• **Recorded information**:
**********

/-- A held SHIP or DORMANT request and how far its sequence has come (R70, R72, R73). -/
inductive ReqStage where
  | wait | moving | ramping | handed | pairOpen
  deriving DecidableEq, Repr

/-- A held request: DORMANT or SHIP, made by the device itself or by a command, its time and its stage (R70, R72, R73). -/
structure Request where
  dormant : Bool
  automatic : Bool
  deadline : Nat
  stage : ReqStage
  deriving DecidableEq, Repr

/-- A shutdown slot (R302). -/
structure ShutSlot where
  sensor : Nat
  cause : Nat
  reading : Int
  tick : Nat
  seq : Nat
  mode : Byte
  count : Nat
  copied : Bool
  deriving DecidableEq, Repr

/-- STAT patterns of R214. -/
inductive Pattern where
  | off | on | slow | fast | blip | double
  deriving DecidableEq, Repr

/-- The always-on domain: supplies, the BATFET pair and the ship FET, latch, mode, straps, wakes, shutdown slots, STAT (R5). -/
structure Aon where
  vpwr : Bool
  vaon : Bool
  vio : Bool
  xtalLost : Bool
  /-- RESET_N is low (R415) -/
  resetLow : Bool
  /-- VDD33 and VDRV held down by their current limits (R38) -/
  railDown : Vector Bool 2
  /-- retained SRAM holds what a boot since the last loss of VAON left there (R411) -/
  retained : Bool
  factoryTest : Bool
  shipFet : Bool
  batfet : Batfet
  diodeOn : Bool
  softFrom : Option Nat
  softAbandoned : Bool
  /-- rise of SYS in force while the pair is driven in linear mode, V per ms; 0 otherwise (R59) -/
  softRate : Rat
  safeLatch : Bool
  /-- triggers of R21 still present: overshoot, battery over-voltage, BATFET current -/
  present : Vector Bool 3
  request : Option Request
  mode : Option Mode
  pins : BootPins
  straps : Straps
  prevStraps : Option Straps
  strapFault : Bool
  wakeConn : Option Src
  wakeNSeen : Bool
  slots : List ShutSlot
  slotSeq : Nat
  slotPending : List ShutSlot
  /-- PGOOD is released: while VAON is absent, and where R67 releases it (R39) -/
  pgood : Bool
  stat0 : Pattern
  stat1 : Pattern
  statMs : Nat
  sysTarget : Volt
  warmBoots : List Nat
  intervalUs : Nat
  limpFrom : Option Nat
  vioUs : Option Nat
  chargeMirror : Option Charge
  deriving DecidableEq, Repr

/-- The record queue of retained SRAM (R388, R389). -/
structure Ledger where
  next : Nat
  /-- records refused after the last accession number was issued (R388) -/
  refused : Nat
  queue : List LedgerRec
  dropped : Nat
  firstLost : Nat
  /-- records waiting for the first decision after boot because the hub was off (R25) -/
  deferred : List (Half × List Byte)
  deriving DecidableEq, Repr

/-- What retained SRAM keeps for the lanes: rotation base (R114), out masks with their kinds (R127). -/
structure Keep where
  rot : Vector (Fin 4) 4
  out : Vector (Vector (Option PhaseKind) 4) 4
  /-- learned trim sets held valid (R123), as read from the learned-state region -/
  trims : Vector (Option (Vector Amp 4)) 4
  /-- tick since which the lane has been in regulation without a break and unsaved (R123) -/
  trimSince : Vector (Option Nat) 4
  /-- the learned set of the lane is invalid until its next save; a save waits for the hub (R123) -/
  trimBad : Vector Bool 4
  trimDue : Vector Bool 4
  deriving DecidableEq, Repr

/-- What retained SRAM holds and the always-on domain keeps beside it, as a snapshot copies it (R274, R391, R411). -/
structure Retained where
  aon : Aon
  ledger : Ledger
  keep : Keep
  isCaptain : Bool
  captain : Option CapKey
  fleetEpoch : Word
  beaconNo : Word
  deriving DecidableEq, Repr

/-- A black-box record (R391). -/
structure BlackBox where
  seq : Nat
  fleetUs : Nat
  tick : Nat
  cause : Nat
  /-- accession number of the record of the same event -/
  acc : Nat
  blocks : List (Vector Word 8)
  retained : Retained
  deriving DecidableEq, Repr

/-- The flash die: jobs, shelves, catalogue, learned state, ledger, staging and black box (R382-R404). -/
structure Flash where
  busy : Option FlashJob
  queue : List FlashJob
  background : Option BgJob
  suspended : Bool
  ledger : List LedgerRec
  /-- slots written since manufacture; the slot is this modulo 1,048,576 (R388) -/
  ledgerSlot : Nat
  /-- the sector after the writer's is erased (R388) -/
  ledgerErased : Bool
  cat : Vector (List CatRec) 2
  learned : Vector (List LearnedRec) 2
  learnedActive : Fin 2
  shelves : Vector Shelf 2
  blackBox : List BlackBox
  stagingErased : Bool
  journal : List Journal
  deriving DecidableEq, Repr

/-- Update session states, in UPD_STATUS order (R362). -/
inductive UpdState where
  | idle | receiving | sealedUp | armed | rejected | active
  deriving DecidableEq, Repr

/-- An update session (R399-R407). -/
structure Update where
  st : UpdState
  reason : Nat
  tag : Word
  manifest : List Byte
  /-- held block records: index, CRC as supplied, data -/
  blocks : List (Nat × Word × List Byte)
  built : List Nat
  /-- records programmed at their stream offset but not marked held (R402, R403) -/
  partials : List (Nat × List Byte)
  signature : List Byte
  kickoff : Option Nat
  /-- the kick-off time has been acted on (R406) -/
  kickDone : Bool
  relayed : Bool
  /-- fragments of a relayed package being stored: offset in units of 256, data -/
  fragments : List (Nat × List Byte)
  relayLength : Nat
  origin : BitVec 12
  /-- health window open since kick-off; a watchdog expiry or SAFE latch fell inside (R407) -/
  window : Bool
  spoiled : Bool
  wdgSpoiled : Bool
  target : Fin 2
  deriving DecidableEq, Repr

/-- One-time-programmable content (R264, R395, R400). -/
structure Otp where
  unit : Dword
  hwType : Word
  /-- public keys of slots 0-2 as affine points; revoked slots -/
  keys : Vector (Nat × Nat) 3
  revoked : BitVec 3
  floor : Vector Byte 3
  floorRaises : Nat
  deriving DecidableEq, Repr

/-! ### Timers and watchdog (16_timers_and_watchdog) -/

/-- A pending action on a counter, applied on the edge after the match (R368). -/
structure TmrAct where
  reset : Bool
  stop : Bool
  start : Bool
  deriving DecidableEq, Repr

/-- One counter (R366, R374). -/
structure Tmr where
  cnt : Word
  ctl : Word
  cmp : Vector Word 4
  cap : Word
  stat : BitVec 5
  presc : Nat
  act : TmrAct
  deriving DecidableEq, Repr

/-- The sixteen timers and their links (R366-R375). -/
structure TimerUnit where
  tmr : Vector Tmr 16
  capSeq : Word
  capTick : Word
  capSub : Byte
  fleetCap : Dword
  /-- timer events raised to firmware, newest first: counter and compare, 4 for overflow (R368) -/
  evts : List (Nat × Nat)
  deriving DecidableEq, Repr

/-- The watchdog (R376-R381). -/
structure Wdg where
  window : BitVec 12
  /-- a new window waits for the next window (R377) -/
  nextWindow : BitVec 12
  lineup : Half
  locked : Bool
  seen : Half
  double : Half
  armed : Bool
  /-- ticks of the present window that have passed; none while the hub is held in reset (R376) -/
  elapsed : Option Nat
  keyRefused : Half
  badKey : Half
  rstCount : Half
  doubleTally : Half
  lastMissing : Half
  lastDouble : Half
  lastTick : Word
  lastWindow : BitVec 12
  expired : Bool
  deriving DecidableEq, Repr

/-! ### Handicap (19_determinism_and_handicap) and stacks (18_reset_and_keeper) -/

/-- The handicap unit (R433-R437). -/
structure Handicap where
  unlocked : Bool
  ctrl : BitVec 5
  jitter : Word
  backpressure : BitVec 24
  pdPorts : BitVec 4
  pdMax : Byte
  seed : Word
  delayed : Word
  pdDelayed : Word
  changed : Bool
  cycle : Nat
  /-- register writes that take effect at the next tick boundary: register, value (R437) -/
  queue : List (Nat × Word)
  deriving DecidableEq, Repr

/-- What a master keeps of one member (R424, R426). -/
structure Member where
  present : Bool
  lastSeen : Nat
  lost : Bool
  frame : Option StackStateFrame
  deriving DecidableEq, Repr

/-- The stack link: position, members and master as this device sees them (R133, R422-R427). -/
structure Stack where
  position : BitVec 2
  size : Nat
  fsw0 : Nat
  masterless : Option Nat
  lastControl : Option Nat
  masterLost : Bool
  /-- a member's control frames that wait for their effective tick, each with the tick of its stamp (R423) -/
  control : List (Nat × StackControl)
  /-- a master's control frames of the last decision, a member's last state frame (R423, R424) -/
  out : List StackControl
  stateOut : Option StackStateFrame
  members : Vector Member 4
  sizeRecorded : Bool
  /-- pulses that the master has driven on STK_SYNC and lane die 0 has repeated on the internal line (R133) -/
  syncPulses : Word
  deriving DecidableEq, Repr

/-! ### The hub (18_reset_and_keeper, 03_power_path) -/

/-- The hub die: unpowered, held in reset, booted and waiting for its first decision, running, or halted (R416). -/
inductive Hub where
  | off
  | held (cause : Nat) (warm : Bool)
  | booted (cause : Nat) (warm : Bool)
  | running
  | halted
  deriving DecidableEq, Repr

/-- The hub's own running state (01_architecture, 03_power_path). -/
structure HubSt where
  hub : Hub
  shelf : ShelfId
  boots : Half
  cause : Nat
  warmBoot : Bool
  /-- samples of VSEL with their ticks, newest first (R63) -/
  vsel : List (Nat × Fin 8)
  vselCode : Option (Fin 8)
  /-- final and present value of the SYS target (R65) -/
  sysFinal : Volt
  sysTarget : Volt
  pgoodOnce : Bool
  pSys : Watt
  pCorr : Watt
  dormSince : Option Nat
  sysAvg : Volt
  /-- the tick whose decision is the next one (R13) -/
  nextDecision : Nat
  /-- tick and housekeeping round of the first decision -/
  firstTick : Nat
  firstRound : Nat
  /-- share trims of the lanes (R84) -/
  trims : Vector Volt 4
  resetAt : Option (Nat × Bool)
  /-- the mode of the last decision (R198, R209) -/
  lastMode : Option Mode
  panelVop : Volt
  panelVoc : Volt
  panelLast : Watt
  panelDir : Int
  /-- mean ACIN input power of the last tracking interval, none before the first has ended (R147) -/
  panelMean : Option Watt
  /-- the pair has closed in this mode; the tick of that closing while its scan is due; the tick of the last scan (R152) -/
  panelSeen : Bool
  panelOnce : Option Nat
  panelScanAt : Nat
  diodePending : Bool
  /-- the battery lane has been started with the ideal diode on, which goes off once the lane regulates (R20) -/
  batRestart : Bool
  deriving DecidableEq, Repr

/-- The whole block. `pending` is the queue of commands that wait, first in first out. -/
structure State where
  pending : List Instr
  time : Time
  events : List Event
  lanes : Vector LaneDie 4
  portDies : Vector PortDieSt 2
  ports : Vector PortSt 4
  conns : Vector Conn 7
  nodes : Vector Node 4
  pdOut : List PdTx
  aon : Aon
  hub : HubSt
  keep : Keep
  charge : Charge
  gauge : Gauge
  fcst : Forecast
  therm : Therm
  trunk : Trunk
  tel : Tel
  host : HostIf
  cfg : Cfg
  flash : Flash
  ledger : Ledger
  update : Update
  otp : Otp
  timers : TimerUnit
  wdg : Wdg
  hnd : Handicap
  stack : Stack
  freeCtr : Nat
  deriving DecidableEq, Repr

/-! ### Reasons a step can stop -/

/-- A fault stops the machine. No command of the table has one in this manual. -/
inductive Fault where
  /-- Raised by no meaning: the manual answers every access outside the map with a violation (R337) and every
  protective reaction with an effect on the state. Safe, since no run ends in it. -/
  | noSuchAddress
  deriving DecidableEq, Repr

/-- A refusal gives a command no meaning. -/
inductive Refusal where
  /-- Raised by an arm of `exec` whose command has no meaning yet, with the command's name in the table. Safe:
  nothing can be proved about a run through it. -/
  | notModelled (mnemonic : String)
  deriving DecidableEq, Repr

**********

• **Task requirements**:
From the records above, return each line that has the string "this".

• **Exercise response**:
  /-- slots written since manufacture; the slot is this modulo 1,048,576 (R388) -/
/-- The stack link: position, members and master as this device sees them (R133, R422-R427). -/
  /-- the pair has closed in this mode; the tick of that closing while its scan is due; the tick of the last scan (R152) -/
/-- A fault stops the machine. No command of the table has one in this manual. -/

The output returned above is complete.